● **EXERCISE**
Up to and including the line with "namespace Sys2Proof.Machine", please set down the entries below exactly, starting from the first line.

● **EXCERPTED DATA**
-- ==== Sys2Proof/Machine/Bits.lean ====
section
/-!
DEFINITION. Bit fields of 32-bit words, byte order, sparse tables in one canonical form, and the two CRCs of the spec.
-/
namespace Sys2Proof.Machine

/-- A field of a register: the register's offset in its page, the lowest bit, the width (R9, R10). -/
structure Fld where
  off : Nat
  lo : Nat
  w : Nat
deriving DecidableEq, Repr

/-- The bits of a field, as a mask on the word. -/
def fmask (f : Fld) : Word := BitVec.ofNat 32 ((2 ^ f.w - 1) * 2 ^ f.lo)

/-- The value of a field of a word. -/
def fget (x : Word) (f : Fld) : Nat := x.toNat / 2 ^ f.lo % 2 ^ f.w

/-- The word with a field replaced; a value too wide is cut to the field's width. -/
def fput (x : Word) (f : Fld) (v : Nat) : Word :=
  (x &&& ~~~ fmask f) ||| BitVec.ofNat 32 (v % 2 ^ f.w * 2 ^ f.lo)

/-- Bits [lo + w - 1 : lo] of a dword (R11). -/
def bits (x : Word) (lo w : Nat) : Nat := x.toNat / 2 ^ lo % 2 ^ w

/-- Bits [lo + w - 1 : lo] of a 64-bit quantity. -/
def bits64 (x : BitVec 64) (lo w : Nat) : Nat := x.toNat / 2 ^ lo % 2 ^ w

/-- Bit n of a word. -/
def bit (x : Word) (n : Nat) : Bool := x.toNat / 2 ^ n % 2 == 1

/-- The word that has bit n alone. -/
def bitW (n : Nat) : Word := BitVec.ofNat 32 (2 ^ n)

/-- A truth value as a field value. -/
def b2n (b : Bool) : Nat := if b then 1 else 0

/-- A 64-bit quantity from its two dwords, the low half first (R8, R11). -/
def join64 (lo hi : Word) : BitVec 64 := BitVec.ofNat 64 (lo.toNat + hi.toNat * 2 ^ 32)

/-- The low dword of a 64-bit quantity. -/
def lo32 (x : BitVec 64) : Word := BitVec.ofNat 32 x.toNat

/-- The high dword of a 64-bit quantity. -/
def hi32 (x : BitVec 64) : Word := BitVec.ofNat 32 (x.toNat / 2 ^ 32)

/-- The n low bytes of a number, the lowest first (R11). -/
def leBytes : Nat → Nat → List Byte
  | 0, _ => []
  | n + 1, v => BitVec.ofNat 8 v :: leBytes n (v / 256)

/-- The number whose bytes are given, the lowest first (R11). -/
def ofLe : List Byte → Nat
  | [] => 0
  | b :: bs => b.toNat + 256 * ofLe bs

/-- The number whose bytes are given, the highest first. -/
def ofBe (bs : List Byte) : Nat := bs.foldl (fun a b => a * 256 + b.toNat) 0

/-- The bytes of a list of dwords (R11). -/
def wordBytes (ws : List Word) : List Byte := ws.flatMap (fun w => leBytes 4 w.toNat)

/-- Dword n of an entry; a dword that is missing is 0. -/
def dw (e : List Word) (n : Nat) : Word := e.getD n 0

/-- `min` of a count and the largest value of a field of w bits: saturation (R10 tables). -/
def satTo (w v : Nat) : Nat := min v (2 ^ w - 1)

/-- `ceil (a / b)`. -/
def ceilDiv (a b : Nat) : Nat := (a + b - 1) / b

/-! ### Sparse tables -/

/-- Entries by key. The canonical form: keys strictly rising, no entry equal to what an unlisted key reads as. -/
abbrev Tab (α : Type) := List (Nat × α)

/-- The entry at a key; an unlisted key reads as the default there. -/
def tabGet {α : Type} (d : Nat → α) : Tab α → Nat → α
  | [], k => d k
  | p :: t, k => if p.1 = k then p.2 else tabGet d t k

/-- A table without a key. -/
def tabDel {α : Type} (t : Tab α) (k : Nat) : Tab α := t.filter (fun p => !(p.1 == k))

/-- A table with an entry put before the first greater key. -/
def tabIns {α : Type} (k : Nat) (v : α) : Tab α → Tab α
  | [] => [(k, v)]
  | p :: t => if k < p.1 then (k, v) :: p :: t else p :: tabIns k v t

/-- A table with the entry at a key replaced; an entry equal to the default is taken out. -/
def tabSet {α : Type} [DecidableEq α] (d : Nat → α) (t : Tab α) (k : Nat) (v : α) : Tab α :=
  if v = d k then tabDel t k else tabIns k v (tabDel t k)

/-- The keys of a table rise strictly. -/
def tabSorted {α : Type} : Tab α → Bool
  | [] => true
  | [_] => true
  | p :: q :: t => decide (p.1 < q.1) && tabSorted (q :: t)

/-- The canonical form of a table. -/
def tabWf {α : Type} [DecidableEq α] (d : Nat → α) (t : Tab α) : Bool :=
  tabSorted t && t.all (fun p => !decide (p.2 = d p.1))

/-- Every listed entry put through a function; an entry that becomes the default is taken out. -/
def tabMap {α : Type} [DecidableEq α] (d : Nat → α) (f : Nat → α → α) (t : Tab α) : Tab α :=
  t.foldl (fun acc p => tabSet d acc p.1 (f p.1 p.2)) []

/-- The least key from a start that a table does not list, among the next n. -/
def tabFree {α : Type} (t : Tab α) : Nat → Nat → Option Nat
  | 0, _ => none
  | n + 1, k => if t.any (fun p => p.1 == k) then tabFree t n (k + 1) else some k

/-! ### Byte memories (EBM of R209, the MRAM slots of R310) -/

/-- A byte of a memory; what nothing has written reads as 0 (assumption 3). -/
def memGet (m : Tab Byte) (a : Nat) : Byte := tabGet (fun _ => 0) m a

/-- A byte written. -/
def memSet (m : Tab Byte) (a : Nat) (b : Byte) : Tab Byte := tabSet (fun _ => 0) m a b

/-- n bytes from an address. -/
def memRead (m : Tab Byte) (a : Nat) : Nat → List Byte
  | 0 => []
  | n + 1 => memGet m a :: memRead m (a + 1) n

/-- Bytes written from an address. -/
def memWrite (m : Tab Byte) (a : Nat) : List Byte → Tab Byte
  | [] => m
  | b :: bs => memWrite (memSet m a b) (a + 1) bs

/-- The canonical form of a byte memory. -/
def Memory.wf (m : Tab Byte) : Bool := tabWf (fun _ => (0 : Byte)) m

/-! ### The CRCs -/

/-- One bit of the CRC of polynomial 0x1021, most significant bit first (R45, R71). -/
def crc16Bit (c : Nat) (b : Bool) : Nat :=
  let x := c * 2 % 65536
  if (c / 32768 % 2 == 1) != b then Nat.xor x 0x1021 else x

/-- One byte of it, its most significant bit first. -/
def crc16Byte (c : Nat) (b : Byte) : Nat :=
  [7, 6, 5, 4, 3, 2, 1, 0].foldl (fun c i => crc16Bit c (b.toNat / 2 ^ i % 2 == 1)) c

/-- The CRC of a cell (R45) or of a sideband frame (R71): initial value 0xFFFF. -/
def crc16 (bs : List Byte) : Nat := bs.foldl crc16Byte 0xFFFF

/-- One byte of the CRC-32 of IEEE 802.3, reflected (R92). -/
def crc32Byte (c : Nat) (b : Byte) : Nat :=
  [0, 1, 2, 3, 4, 5, 6, 7].foldl
    (fun c _ => if c % 2 == 1 then Nat.xor (c / 2) 0xEDB88320 else c / 2) (Nat.xor c b.toNat)

/-- The CRC-32 of R92: initial value and final XOR 0xFFFF_FFFF. -/
def crc32 (bs : List Byte) : Nat := Nat.xor (bs.foldl crc32Byte 0xFFFFFFFF) 0xFFFFFFFF

end Sys2Proof.Machine
end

● **PROBLEM SOLUTION**
-- ==== Sys2Proof/Machine/Bits.lean ====
section
/-!
DEFINITION. Bit fields of 32-bit words, byte order, sparse tables in one canonical form, and the two CRCs of the spec.
-/
namespace Sys2Proof.Machine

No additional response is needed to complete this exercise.